#### PROBLEM
Nothing but the lines from the start of the records below through the line that has "q := q, j := j, core" should appear, each exactly as given.

#### DATA SECTION
/-- 13 R383, R384, R386, 03 R55, 12 R354: the commands of the engine queues, once they have started. LAUNCH hands its blocks to cores that it names,
where they wait (which core takes a block is free, log 17); one without blocks or cores does nothing. The descriptor of a COPY or ROUTE, when it has been
read, stands behind those of its engine, which checks it; the command that starts then waits for it (COPY stated where the descriptor has not ended yet).
MATRIX puts its descriptor behind those of its array, and waits while the array has no entry free (log 63). The counter commands send their operation to the
station and wait for its answer, and fail with 0x0401 where the counter is not mapped with the right; SIGNAL and DECREMENT by 0 do nothing; MARK does
nothing. -/
def Obligations.EngineCommands : Prop := ∀ (s : State) (q j : Nat) (x : Queue) (c : QCmd),
  (Started s q j 0x10 x c → ∃ t, exec (.markCmd q j) s = .next t ∧ ActsOnly s t q j c 0) ∧
  (Started s q j 0x01 x c → launchBlocks c.bytes = 0 ∨ launchCores c.bytes = 0 → ∃ t, exec (.launch q j) s = .next t ∧ ActsOnly s t q j c 0) ∧
  (Started s q j 0x01 x c → launchBlocks c.bytes ≠ 0 → launchCores c.bytes ≠ 0 → ∃ t, ∃ bs : List Block, exec (.launch q j) s = .next t ∧
    CmdIs s t q j { c with stage := .working, left := launchBlocks c.bytes } ∧ t.fab.cores.waiting = s.fab.cores.waiting ++ bs ∧
    bs.length = launchBlocks c.bytes ∧
    (∀ (i : Nat) (b : Block), bs[i]? = some b → b.core ∈ launchCoreList c.bytes ∧ b = {
      q := q, j := j, core := b.core, ix := i, ngroups := launchGroups c.bytes, nregs := launchRegs c.bytes, slice := launchSlice c.bytes
      sliceAt := 0, ctx := x.ctx, part := x.part, level := x.prio, entry := cmdAddr c.bytes 16, args := launchArgs c.bytes, gids := []
      killed := false }) ∧
    t = { s with fab := { s.fab with free := t.fab.free, tab := { s.fab.tab with queues := t.fab.tab.queues }
                                     cores := { s.fab.cores with waiting := t.fab.cores.waiting } } }) ∧
  (∀ m data b, Quiet s → tfind s.fab.net m = some (.cmdData q j data 0) → findQueue s.fab q = some x → tfind x.cmds j = some c →
    c.stage = .fetching → b = c.bytes ++ data → refsPast s.fab (cmdRefs s.fab x q b) = false → x.tail ≤ x.head → x.tailRead = false → x.state = 0 →
    (cmdOp b = 0x02 → ∃ t a, exec (.commandReadData m) s = .next t ∧
      CmdIs s t q j { c with bytes := b, left := 0, refs := cmdRefs s.fab x q b, stage := .checking } ∧
      tfind t.fab.eng.cp x.unit = some a ∧ (∀ o, o ≠ x.unit → tfind t.fab.eng.cp o = tfind s.fab.eng.cp o) ∧
      a.descs = (tgetD s.fab.eng.cp x.unit CopyEng.fresh).descs ++ [CpDesc.fresh s.fab.nextId (.command q j) x.ctx x.part x.prio (cmdAddr b 16)
        (slice b 64 64) (16 * x.unit) (roleOf s.fab (copyRole x.unit x.part))]) ∧
    (cmdOp b = 0x04 → ∃ t a, exec (.commandReadData m) s = .next t ∧
      CmdIs s t q j { c with bytes := b, left := 0, refs := cmdRefs s.fab x q b, stage := .checking } ∧
      tfind t.fab.eng.rt x.unit = some a ∧ (∀ o, o ≠ x.unit → tfind t.fab.eng.rt o = tfind s.fab.eng.rt o) ∧
      a.runs = (tgetD s.fab.eng.rt x.unit RouteEng.fresh).runs ++ [RtRun.fresh s.fab.nextId (.command q j) x.ctx x.part x.prio (cmdAddr b 16)
        (slice b 64 128) (16 * x.unit) (roleOf s.fab (routeRole x.unit x.part))])) ∧
  (Started s q j 0x02 x c → (∀ a, tfind s.fab.eng.cp x.unit = some a → (a.descs.map (·.id)).Nodup ∧ ∀ d ∈ a.descs, d.src = .command q j →
      d.accepted = false ∨ d.readsOut ≠ 0 ∨ d.writesOut ≠ 0 ∨ (d.fault = 0 ∧ d.step < cpSteps d)) →
    ∃ t, exec (.copy q j) s = .next t ∧ CmdIs s t q j { c with stage := .working } ∧
    t = { s with fab := { s.fab with tab := { s.fab.tab with queues := t.fab.tab.queues } } }) ∧
  (Started s q j 0x04 x c → ∃ t, exec (.route q j) s = .next t ∧ CmdIs s t q j { c with stage := .working } ∧
    t = { s with fab := { s.fab with tab := { s.fab.tab with queues := t.fab.tab.queues } } }) ∧
  (Started s q j 0x03 x c →
    (arrayFull s.fab x.unit = true → exec (.matrix q j) s = .next s) ∧
    (arrayFull s.fab x.unit = false → ∃ t a, exec (.matrix q j) s = .next t ∧ CmdIs s t q j { c with stage := .working } ∧
      tfind t.fab.eng.mx x.unit = some a ∧ a.cur = (tgetD s.fab.eng.mx x.unit MxArray.fresh).cur ∧
      a.queue = (tgetD s.fab.eng.mx x.unit MxArray.fresh).queue ++ [MxEntry.fresh s.fab.nextId (.command q j) x.ctx x.part x.prio
        (cmdAddr c.bytes 16) (slice c.bytes 64 64) (roleOf s.fab (bindRole x.unit x.part))] ∧
      (∀ o, o ≠ x.unit → tfind t.fab.eng.mx o = tfind s.fab.eng.mx o) ∧
      t = { s with fab := { s.fab with nextId := s.fab.nextId + 1, eng := { s.fab.eng with mx := t.fab.eng.mx }
                                       tab := { s.fab.tab with queues := t.fab.tab.queues } } })) ∧
  (∀ e ∈ [(0x08, Right.sig, Instr.counterSignal q j), (0x09, .set_, .counterDecrement q j)],
    Started s q j e.1 x c → cmdN c.bytes = 0 → (translate s.fab x.ctx (cmdCid c.bytes) e.2.1).isSome = true →
    ∃ t, exec e.2.2 s = .next t ∧ ActsOnly s t q j c 0) ∧
  (∀ e ∈ [(0x08, Right.sig, CntKind.add, Instr.counterSignal q j), (0x09, .set_, .sub, .counterDecrement q j),
      (0x0A, .set_, .set_, .counterSet q j), (0x0B, .set_, .reset, .counterReset q j), (0x0C, .rd, .read, .counterRead q j)],
    Started s q j e.1 x c →
    (translate s.fab x.ctx (cmdCid c.bytes) e.2.1 = none → ∃ t, exec e.2.2.2 s = .next t ∧ ActsOnly s t q j c 0x0401) ∧
    (∀ p, translate s.fab x.ctx (cmdCid c.bytes) e.2.1 = some p → (e.1 = 0x08 ∨ e.1 = 0x09 → cmdN c.bytes ≠ 0) → ∃ t, exec e.2.2.2 s = .next t ∧
      CmdIs s t q j { c with stage := .working } ∧
      t.fab.net = tput s.fab.net s.fab.nextId (.cnt { phys := p, kind := e.2.2.1, n := cmdN c.bytes, src := unitLast 6 x.ctx q
                                                      reply := .command q j, stamp := none }) ∧
      t = { s with fab := { s.fab with net := t.fab.net, nextId := s.fab.nextId + 1, tab := { s.fab.tab with queues := t.fab.tab.queues } } }))

/-- 05 R128, R548, 12 R349, R350, R352, R362, 13 R370, R372, R383: once they have started: OBJ_CREATE fills a free slot with a legal entry, which the owning
context holds, and fails with 0x0602 at a slot in use; OBJ_CHANGE of a legal entry replaces length, rights and cacheability; OBJ_RETAIN takes a host reference for
a context, and fails with 0x0603 beyond 4,096 of a context or 2^24 - 1 of an object; CNT_ALLOC makes a counter that its context holds, and fails with 0x0602 at one
in use; CNT_MAP writes a translation entry, and fails with 0x0601 beyond the context's number; CNT_PAIR of two counters, at which nothing waits and that no
fence names, makes them a pair that starts at V, with the command as the last agent, and fails with 0x0601 for one counter twice or a paired one. -/
def Obligations.ObjectCommands : Prop := ∀ (s : State) (q j : Nat) (x : Queue) (c : QCmd) (b : List Byte), b = c.bytes →
  (Started s q j 0x20 x c →
    ((tfind s.fab.tab.objs (half b 40)).isSome = true → ∃ t, exec (.objCreate q j) s = .next t ∧ ActsOnly s t q j c 0x0602) ∧
    (∀ cx, tfind s.fab.tab.objs (half b 40) = none → entryLegal s.keel s.fab x.part (cmdWord b 16) (cmdWord b 24) (cmdWord b 32) = true →
      findCtx s.fab (half b 42) = some cx → ∃ t, exec (.objCreate q j) s = .next t ∧ Acted s t q j c 0 ∧
      t.fab.tab.objs = tput s.fab.tab.objs (half b 40) {
        part := fld (cmdWord b 16) 52 4, kind := fld (cmdWord b 16) 48 4, base := fld (cmdWord b 16) 0 48, len := fld (cmdWord b 24) 0 48
        c := bitAt (cmdWord b 24) 52, a := bitAt (cmdWord b 24) 51, x := bitAt (cmdWord b 24) 50, w := bitAt (cmdWord b 24) 49
        r := bitAt (cmdWord b 24) 48, kdata := BitVec.ofNat 64 (cmdWord b 32), owner := half b 42
        ref := { host := 1, dev := 0, dying := false } } ∧
      findCtx t.fab (half b 42) = some { cx with holds := cx.holds ++ [(.memory, half b 40)] } ∧
      (∀ o, o ≠ half b 42 → findCtx t.fab o = findCtx s.fab o) ∧
      t = { s with fab := { s.fab with tab := { s.fab.tab with
        queues := t.fab.tab.queues, objs := t.fab.tab.objs, ctxs := t.fab.tab.ctxs } } })) ∧
  (∀ o, Started s q j 0x21 x c → tfind s.fab.tab.objs (half b 16) = some o → o.kind < 16 → o.part < 16 → o.base < 2 ^ 48 →
    entryLegal s.keel s.fab x.part (o.part * 2 ^ 52 + o.kind * 2 ^ 48 + o.base) (cmdWord b 24) o.kdata.toNat = true →
    ∃ t, exec (.objChange q j) s = .next t ∧ Acted s t q j c 0 ∧
    t.fab.tab.objs = tput s.fab.tab.objs (half b 16) { o with
      len := fld (cmdWord b 24) 0 48, c := bitAt (cmdWord b 24) 52, a := bitAt (cmdWord b 24) 51, x := bitAt (cmdWord b 24) 50
      w := bitAt (cmdWord b 24) 49, r := bitAt (cmdWord b 24) 48 } ∧
    t = { s with fab := { s.fab with tab := { s.fab.tab with queues := t.fab.tab.queues, objs := t.fab.tab.objs } } }) ∧
  (∀ o cx, Started s q j 0x22 x c → tfind s.fab.tab.objs (half b 16) = some o → findCtx s.fab (half b 18) = some cx →
    (4096 ≤ cx.retained.length ∨ 2 ^ 24 ≤ o.ref.host + 1 → ∃ t, exec (.objRetain q j) s = .next t ∧ ActsOnly s t q j c 0x0603) ∧
    (cx.retained.length < 4096 → o.ref.host + 1 < 2 ^ 24 → ∃ t, exec (.objRetain q j) s = .next t ∧ Acted s t q j c 0 ∧
      tfind t.fab.tab.objs (half b 16) = some { o with ref := { o.ref with host := o.ref.host + 1 } } ∧
      (∀ i, i ≠ half b 16 → tfind t.fab.tab.objs i = tfind s.fab.tab.objs i) ∧
      findCtx t.fab (half b 18) = some { cx with retained := cx.retained ++ [(.memory, half b 16)] } ∧
      (∀ i, i ≠ half b 18 → findCtx t.fab i = findCtx s.fab i) ∧
      t = { s with fab := { s.fab with tab := { s.fab.tab with
        queues := t.fab.tab.queues, objs := t.fab.tab.objs, ctxs := t.fab.tab.ctxs } } })) ∧
  (Started s q j 0x24 x c →
    ((tfind s.fab.tab.ctrs (half b 16)).isSome = true → ∃ t, exec (.cntAlloc q j) s = .next t ∧ ActsOnly s t q j c 0x0602) ∧
    (∀ cx, tfind s.fab.tab.ctrs (half b 16) = none → findCtx s.fab (half b 18) = some cx → ∃ t, exec (.cntAlloc q j) s = .next t ∧
      Acted s t q j c 0 ∧ t.fab.tab.ctrs = tput s.fab.tab.ctrs (half b 16) {
        value := word32 b 20, err := 0, errCount := 0, owner := x.part, ctx := half b 18, paired := false, consumer := false, partner := 0
        bound := 0, partnerSeen := 0, cwait := [], owait := [], last := noLast, ref := { host := 1, dev := 0, dying := false } } ∧
      findCtx t.fab (half b 18) = some { cx with holds := cx.holds ++ [(.counter, half b 16)] } ∧
      (∀ o, o ≠ half b 18 → findCtx t.fab o = findCtx s.fab o))) ∧
  (∀ cx, Started s q j 0x25 x c → findCtx s.fab (half b 16) = some cx →
    (cx.vcount ≤ half b 18 → ∃ t, exec (.cntMap q j) s = .next t ∧ ActsOnly s t q j c 0x0601) ∧
    (half b 18 < cx.vcount → ∃ t, exec (.cntMap q j) s = .next t ∧ Acted s t q j c 0 ∧
      t.fab.tab.xlate = tput s.fab.tab.xlate (half b 16 * 16384 + half b 18) (BitVec.ofNat 32 (word32 b 20)) ∧
      t = { s with fab := { s.fab with tab := { s.fab.tab with queues := t.fab.tab.queues, xlate := t.fab.tab.xlate } } })) ∧
  (∀ cp cc, Started s q j 0x26 x c → tfind s.fab.tab.ctrs (half b 16) = some cp → tfind s.fab.tab.ctrs (half b 18) = some cc →
    (half b 16 = half b 18 ∨ cp.paired = true ∨ cc.paired = true → ∃ t, exec (.cntPair q j) s = .next t ∧ ActsOnly s t q j c 0x0601) ∧
    (half b 16 ≠ half b 18 → cp.paired = false → cc.paired = false → cp.owait = [] → cc.owait = [] → cp.cwait = [] → cc.cwait = [] →
      (∀ f ∈ s.fab.tab.fences, f.2.phys ≠ half b 16 ∧ f.2.phys ≠ half b 18) → ∃ t, exec (.cntPair q j) s = .next t ∧ Acted s t q j c 0 ∧
      tfind t.fab.tab.ctrs (half b 16) = some { cp with
        value := word32 b 20, err := 0, errCount := 0, paired := true, consumer := false, partner := half b 18, bound := half b 24
        partnerSeen := word32 b 20, last := unitLast 6 x.ctx q } ∧
      tfind t.fab.tab.ctrs (half b 18) = some { cc with
        value := word32 b 20, err := 0, errCount := 0, paired := true, consumer := true, partner := half b 16, bound := half b 24
        partnerSeen := word32 b 20, last := unitLast 6 x.ctx q } ∧
      (∀ o, o ≠ half b 16 → o ≠ half b 18 → tfind t.fab.tab.ctrs o = tfind s.fab.tab.ctrs o) ∧
      t = { s with fab := { s.fab with tab := { s.fab.tab with queues := t.fab.tab.queues, ctrs := t.fab.tab.ctrs } } }))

#### TASK RESULT
/-- 13 R383, R384, R386, 03 R55, 12 R354: the commands of the engine queues, once they have started. LAUNCH hands its blocks to cores that it names,
where they wait (which core takes a block is free, log 17); one without blocks or cores does nothing. The descriptor of a COPY or ROUTE, when it has been
read, stands behind those of its engine, which checks it; the command that starts then waits for it (COPY stated where the descriptor has not ended yet).
MATRIX puts its descriptor behind those of its array, and waits while the array has no entry free (log 63). The counter commands send their operation to the
station and wait for its answer, and fail with 0x0401 where the counter is not mapped with the right; SIGNAL and DECREMENT by 0 do nothing; MARK does
nothing. -/
def Obligations.EngineCommands : Prop := ∀ (s : State) (q j : Nat) (x : Queue) (c : QCmd),
  (Started s q j 0x10 x c → ∃ t, exec (.markCmd q j) s = .next t ∧ ActsOnly s t q j c 0) ∧
  (Started s q j 0x01 x c → launchBlocks c.bytes = 0 ∨ launchCores c.bytes = 0 → ∃ t, exec (.launch q j) s = .next t ∧ ActsOnly s t q j c 0) ∧
  (Started s q j 0x01 x c → launchBlocks c.bytes ≠ 0 → launchCores c.bytes ≠ 0 → ∃ t, ∃ bs : List Block, exec (.launch q j) s = .next t ∧
    CmdIs s t q j { c with stage := .working, left := launchBlocks c.bytes } ∧ t.fab.cores.waiting = s.fab.cores.waiting ++ bs ∧
    bs.length = launchBlocks c.bytes ∧
    (∀ (i : Nat) (b : Block), bs[i]? = some b → b.core ∈ launchCoreList c.bytes ∧ b = {
      q := q, j := j, core := b.core, ix := i, ngroups := launchGroups c.bytes, nregs := launchRegs c.bytes, slice := launchSlice c.bytes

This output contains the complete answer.